WORK INSTRUCTIONS -> The answer must be every line from the entries below that contains "Internal".

DATASET RECORDS ->
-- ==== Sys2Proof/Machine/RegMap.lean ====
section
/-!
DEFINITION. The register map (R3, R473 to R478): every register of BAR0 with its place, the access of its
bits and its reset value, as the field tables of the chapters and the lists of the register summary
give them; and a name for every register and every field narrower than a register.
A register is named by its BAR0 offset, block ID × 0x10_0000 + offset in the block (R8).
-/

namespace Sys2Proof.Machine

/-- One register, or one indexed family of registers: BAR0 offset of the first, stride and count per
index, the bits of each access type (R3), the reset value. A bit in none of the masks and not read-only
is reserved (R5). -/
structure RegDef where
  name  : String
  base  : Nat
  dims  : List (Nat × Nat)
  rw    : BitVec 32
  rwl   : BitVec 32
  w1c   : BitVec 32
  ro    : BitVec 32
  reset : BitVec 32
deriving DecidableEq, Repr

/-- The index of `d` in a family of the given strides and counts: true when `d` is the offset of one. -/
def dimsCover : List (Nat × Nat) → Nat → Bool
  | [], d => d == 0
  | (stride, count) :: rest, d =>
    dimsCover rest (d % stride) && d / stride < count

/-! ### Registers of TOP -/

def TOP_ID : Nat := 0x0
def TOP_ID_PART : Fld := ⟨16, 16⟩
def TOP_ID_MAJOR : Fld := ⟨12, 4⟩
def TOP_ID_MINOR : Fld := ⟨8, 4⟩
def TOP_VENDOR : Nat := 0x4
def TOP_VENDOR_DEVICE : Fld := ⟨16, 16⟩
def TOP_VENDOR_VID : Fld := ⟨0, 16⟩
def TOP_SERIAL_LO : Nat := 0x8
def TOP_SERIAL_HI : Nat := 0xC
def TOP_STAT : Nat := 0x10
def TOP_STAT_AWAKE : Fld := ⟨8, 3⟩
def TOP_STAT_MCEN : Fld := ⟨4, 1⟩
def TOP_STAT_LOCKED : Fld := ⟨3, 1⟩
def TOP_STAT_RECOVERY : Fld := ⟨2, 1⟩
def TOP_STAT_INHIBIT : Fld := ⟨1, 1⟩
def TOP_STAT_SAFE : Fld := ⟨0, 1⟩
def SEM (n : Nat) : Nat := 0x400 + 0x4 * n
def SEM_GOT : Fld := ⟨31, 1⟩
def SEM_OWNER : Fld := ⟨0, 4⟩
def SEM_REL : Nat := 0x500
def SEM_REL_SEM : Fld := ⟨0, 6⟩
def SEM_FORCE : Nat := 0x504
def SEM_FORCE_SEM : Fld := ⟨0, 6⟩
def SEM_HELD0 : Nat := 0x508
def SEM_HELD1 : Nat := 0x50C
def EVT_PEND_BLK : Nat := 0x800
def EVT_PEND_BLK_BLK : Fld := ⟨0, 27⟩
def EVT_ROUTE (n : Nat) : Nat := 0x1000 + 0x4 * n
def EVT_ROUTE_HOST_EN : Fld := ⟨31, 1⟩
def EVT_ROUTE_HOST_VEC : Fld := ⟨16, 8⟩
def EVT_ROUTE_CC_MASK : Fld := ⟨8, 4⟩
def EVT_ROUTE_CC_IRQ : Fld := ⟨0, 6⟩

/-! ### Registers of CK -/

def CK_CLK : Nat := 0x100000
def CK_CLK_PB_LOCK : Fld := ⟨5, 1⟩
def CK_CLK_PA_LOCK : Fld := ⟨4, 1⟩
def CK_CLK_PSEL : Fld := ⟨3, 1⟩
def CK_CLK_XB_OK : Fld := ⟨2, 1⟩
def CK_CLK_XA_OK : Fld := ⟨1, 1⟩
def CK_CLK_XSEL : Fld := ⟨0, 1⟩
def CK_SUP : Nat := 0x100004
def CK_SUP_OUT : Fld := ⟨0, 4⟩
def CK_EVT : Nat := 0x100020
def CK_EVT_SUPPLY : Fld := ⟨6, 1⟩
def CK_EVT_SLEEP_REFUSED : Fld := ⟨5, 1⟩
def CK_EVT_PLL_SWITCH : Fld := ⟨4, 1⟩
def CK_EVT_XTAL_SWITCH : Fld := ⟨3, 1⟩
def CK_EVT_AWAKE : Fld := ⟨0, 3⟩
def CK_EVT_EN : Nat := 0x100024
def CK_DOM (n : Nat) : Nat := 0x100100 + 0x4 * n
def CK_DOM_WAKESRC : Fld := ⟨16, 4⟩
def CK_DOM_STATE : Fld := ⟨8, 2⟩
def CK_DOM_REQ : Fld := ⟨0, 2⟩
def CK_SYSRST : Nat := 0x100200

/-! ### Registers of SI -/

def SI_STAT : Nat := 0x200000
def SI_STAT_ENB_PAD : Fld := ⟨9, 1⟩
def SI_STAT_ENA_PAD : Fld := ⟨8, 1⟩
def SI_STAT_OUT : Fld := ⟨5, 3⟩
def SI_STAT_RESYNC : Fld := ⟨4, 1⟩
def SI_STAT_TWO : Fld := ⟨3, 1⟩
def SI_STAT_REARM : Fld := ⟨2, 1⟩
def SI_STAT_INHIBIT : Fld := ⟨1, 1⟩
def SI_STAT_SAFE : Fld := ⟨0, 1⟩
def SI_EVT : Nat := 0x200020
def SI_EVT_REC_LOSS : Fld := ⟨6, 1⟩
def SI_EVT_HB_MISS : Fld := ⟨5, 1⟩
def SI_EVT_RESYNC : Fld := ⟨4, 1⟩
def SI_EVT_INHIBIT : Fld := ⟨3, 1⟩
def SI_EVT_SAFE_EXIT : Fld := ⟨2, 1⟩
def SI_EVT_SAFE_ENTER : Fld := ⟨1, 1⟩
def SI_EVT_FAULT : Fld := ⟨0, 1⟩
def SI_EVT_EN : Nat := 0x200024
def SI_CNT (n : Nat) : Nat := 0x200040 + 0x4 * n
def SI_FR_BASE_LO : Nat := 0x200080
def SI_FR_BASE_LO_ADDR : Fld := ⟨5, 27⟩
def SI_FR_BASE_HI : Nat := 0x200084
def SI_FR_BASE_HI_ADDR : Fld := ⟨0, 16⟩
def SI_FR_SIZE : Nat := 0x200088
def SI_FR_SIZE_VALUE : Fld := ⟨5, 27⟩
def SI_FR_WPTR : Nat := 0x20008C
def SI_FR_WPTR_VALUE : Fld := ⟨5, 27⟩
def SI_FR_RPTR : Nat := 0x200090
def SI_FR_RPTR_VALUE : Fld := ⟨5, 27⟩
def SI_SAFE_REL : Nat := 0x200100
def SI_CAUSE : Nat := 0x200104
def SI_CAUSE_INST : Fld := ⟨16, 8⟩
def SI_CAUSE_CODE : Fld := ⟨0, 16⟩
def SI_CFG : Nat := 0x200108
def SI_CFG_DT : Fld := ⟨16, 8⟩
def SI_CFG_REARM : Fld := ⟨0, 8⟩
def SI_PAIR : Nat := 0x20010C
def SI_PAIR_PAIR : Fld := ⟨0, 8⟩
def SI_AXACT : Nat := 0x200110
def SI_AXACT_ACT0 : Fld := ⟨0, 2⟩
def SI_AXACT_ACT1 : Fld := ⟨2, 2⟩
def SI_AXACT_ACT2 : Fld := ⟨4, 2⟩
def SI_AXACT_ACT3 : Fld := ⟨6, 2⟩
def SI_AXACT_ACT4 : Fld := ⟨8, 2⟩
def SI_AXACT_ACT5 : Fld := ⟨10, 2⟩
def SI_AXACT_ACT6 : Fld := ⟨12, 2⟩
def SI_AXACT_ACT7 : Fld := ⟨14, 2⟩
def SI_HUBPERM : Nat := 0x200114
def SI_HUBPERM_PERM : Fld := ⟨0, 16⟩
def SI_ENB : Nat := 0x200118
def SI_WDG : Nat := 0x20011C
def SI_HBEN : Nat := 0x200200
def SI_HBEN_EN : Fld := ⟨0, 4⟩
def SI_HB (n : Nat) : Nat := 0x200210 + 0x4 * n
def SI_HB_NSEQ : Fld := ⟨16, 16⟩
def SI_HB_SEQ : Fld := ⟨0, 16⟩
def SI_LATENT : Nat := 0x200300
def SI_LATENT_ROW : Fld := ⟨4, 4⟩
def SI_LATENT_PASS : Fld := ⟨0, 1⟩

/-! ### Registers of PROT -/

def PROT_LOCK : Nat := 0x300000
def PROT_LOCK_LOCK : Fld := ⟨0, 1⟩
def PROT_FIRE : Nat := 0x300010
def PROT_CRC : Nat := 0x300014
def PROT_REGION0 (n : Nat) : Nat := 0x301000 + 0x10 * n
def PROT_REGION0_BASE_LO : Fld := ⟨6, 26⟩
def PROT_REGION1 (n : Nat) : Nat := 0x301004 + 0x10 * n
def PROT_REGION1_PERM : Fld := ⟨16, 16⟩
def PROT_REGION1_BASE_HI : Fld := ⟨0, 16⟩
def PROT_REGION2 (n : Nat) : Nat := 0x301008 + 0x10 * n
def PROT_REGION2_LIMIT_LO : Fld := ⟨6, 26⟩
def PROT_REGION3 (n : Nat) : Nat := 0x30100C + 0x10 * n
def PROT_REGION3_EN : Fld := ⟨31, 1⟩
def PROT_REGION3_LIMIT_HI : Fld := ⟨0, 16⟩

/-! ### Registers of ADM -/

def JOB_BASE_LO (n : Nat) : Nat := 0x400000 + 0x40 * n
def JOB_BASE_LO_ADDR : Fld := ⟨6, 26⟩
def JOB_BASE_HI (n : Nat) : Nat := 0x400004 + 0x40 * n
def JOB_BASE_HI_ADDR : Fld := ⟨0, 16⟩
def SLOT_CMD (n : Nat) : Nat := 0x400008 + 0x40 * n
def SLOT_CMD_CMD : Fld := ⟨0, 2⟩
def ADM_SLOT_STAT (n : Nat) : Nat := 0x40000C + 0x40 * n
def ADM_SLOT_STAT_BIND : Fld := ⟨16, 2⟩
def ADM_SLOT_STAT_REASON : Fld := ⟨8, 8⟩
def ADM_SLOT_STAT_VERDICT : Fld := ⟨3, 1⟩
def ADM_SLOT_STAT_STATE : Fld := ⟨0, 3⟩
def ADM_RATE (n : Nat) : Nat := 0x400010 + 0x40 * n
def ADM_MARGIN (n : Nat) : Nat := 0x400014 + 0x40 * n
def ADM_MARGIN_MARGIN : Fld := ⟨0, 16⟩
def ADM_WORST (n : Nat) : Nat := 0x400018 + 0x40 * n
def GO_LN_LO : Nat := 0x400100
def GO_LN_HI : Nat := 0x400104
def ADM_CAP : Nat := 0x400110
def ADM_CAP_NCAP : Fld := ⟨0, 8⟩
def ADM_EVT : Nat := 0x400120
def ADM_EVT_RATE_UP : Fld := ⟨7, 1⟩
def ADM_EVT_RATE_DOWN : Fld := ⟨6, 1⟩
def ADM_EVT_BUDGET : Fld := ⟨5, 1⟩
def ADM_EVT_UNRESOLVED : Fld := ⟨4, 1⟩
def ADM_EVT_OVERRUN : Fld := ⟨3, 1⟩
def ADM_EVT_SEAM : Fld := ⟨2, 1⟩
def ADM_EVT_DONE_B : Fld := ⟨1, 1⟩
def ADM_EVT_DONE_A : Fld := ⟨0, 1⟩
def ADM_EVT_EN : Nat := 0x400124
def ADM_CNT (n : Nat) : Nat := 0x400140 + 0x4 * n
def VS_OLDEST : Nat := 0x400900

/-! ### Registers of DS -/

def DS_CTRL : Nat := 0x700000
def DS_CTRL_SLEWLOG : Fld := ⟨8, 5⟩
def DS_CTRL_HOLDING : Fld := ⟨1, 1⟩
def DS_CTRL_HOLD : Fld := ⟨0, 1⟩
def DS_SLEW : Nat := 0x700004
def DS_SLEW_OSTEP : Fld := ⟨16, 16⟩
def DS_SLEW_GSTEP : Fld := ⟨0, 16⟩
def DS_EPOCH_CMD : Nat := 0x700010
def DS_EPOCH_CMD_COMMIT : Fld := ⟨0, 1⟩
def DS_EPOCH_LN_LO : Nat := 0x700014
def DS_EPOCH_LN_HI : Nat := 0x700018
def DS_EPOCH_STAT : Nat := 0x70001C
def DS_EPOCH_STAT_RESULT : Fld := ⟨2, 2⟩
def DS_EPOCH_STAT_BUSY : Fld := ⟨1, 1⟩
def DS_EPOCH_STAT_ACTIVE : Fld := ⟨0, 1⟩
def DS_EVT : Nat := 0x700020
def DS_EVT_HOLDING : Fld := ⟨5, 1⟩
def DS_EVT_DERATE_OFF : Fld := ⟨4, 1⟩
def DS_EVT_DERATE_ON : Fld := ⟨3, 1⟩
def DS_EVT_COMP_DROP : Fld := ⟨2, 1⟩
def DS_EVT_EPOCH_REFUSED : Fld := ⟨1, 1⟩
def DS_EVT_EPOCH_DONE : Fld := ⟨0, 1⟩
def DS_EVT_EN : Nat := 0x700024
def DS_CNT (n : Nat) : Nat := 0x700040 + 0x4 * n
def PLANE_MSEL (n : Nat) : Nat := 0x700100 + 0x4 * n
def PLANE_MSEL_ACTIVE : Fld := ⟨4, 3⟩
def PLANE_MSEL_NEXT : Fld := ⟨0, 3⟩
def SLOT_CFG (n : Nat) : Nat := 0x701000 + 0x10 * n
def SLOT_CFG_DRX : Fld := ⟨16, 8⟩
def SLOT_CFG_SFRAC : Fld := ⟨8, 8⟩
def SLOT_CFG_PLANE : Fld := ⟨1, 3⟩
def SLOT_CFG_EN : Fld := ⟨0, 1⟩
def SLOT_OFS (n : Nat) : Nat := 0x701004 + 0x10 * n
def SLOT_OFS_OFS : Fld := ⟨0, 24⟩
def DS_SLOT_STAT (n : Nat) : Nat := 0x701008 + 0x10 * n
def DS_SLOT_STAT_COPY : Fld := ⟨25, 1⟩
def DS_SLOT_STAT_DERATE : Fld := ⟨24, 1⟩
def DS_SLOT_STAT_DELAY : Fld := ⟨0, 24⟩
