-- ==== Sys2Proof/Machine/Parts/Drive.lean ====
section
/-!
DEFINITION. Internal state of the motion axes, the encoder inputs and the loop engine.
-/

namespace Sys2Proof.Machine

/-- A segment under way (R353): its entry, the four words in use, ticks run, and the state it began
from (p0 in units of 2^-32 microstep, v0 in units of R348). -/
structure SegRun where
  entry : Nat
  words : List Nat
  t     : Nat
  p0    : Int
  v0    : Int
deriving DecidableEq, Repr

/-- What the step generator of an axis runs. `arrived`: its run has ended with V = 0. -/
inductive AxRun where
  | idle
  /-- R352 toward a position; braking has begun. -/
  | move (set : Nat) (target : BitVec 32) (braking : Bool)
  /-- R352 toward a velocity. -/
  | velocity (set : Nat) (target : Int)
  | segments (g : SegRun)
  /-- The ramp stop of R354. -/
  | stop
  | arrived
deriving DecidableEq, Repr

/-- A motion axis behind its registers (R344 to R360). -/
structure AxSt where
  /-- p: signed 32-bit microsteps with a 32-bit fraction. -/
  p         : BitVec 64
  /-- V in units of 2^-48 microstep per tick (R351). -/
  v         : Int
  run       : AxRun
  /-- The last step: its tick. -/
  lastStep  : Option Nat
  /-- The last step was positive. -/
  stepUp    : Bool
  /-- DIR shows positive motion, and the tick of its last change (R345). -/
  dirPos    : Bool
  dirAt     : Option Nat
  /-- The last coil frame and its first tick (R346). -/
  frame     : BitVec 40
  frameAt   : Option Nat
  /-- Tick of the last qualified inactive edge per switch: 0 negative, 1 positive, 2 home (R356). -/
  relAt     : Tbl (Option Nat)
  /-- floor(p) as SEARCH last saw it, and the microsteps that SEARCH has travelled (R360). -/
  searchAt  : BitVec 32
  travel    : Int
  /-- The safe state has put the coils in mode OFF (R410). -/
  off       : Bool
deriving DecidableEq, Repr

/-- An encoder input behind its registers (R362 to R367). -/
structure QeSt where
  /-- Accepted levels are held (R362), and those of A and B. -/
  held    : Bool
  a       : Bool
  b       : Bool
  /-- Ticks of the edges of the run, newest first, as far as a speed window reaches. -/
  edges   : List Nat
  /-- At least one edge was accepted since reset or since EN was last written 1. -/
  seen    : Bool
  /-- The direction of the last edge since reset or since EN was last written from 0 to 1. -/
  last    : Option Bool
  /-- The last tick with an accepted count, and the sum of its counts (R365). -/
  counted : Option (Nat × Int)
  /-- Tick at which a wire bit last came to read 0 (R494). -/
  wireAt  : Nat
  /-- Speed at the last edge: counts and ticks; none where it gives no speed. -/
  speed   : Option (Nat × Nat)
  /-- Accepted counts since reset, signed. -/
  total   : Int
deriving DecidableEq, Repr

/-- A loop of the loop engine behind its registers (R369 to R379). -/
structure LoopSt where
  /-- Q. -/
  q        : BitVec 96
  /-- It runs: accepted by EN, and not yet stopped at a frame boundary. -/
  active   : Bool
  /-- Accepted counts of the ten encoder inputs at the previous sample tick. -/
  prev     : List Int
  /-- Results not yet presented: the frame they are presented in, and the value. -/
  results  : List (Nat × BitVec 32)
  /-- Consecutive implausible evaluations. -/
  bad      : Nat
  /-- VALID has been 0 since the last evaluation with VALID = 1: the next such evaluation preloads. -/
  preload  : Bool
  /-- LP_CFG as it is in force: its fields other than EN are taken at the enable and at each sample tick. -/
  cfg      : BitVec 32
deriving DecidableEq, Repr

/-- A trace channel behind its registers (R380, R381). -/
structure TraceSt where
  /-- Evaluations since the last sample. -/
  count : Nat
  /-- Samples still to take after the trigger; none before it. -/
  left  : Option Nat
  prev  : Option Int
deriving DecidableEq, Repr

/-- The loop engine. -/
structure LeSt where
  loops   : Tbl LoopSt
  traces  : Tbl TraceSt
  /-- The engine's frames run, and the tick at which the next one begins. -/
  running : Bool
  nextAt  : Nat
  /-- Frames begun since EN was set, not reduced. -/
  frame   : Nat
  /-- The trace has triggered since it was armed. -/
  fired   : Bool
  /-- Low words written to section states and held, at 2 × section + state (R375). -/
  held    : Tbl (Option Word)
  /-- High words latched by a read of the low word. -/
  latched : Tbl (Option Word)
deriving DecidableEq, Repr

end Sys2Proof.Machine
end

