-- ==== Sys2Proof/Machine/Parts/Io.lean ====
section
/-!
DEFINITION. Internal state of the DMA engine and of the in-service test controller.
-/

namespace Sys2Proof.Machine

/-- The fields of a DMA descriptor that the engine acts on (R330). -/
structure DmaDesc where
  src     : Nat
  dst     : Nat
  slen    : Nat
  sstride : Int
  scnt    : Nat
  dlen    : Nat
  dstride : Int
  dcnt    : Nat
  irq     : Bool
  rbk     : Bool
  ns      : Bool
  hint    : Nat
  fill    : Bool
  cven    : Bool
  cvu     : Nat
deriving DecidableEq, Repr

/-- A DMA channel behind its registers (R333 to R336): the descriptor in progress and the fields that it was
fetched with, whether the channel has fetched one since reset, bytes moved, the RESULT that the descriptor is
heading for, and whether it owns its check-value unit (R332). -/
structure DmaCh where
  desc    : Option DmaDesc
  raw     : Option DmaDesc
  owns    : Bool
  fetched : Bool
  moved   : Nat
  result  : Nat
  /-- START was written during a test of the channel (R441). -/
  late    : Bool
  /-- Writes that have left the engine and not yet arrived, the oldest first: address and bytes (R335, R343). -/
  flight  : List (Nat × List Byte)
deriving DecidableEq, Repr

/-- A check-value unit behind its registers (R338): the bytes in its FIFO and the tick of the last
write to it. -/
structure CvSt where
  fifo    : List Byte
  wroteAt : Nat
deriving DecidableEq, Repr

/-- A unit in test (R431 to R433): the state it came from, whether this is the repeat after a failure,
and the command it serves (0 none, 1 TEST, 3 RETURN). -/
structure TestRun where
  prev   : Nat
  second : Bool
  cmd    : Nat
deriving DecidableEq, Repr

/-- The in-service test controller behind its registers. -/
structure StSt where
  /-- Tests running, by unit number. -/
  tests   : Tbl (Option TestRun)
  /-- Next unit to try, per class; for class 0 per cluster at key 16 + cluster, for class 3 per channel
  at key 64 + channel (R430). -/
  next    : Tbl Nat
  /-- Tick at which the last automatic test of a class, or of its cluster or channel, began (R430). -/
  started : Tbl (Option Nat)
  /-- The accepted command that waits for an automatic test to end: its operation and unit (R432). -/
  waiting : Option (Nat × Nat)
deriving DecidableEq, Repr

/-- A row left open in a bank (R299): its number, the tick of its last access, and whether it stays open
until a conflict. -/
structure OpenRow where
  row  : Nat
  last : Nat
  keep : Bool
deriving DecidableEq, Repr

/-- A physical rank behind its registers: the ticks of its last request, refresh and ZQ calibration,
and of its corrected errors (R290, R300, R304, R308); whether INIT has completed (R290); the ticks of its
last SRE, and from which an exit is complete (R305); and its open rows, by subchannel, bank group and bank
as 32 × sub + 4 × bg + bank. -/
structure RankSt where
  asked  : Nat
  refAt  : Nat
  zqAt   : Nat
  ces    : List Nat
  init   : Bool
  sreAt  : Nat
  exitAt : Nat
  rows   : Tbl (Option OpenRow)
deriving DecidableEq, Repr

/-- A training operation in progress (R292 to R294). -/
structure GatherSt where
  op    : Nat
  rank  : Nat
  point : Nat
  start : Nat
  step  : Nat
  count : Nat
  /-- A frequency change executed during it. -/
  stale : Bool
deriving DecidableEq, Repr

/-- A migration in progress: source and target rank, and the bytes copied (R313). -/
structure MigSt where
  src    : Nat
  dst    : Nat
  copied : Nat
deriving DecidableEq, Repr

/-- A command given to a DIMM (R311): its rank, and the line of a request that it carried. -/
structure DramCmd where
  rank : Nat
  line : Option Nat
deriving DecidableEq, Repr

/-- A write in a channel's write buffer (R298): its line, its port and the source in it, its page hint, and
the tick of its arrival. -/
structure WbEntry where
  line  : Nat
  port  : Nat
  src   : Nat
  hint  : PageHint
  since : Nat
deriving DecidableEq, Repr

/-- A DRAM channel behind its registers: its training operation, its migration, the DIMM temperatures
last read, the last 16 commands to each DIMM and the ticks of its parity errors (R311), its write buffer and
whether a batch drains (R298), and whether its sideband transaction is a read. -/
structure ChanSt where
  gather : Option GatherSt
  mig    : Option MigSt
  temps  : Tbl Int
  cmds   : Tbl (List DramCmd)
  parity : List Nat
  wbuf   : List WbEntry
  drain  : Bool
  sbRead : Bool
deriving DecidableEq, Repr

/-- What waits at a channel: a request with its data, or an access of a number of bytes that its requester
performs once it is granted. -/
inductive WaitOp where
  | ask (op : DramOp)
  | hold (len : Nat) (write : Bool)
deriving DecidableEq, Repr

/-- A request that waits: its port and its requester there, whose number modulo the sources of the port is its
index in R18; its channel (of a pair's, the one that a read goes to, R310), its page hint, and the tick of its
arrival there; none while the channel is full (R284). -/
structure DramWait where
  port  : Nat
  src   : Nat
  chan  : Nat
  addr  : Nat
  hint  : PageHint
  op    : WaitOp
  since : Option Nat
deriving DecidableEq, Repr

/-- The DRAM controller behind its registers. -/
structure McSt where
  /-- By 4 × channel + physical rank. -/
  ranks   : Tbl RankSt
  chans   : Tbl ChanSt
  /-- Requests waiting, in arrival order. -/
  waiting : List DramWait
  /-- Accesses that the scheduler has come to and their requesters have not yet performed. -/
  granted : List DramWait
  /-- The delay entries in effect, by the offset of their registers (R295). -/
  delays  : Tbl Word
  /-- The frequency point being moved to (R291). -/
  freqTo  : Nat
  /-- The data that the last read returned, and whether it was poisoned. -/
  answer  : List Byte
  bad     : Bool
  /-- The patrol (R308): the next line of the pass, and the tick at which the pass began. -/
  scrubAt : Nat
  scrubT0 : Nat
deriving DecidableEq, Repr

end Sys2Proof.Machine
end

RESPONSE ->
DEFINITION. Internal state of the motion axes, the encoder inputs and the loop engine.
DEFINITION. Internal state of the DMA engine and of the in-service test controller.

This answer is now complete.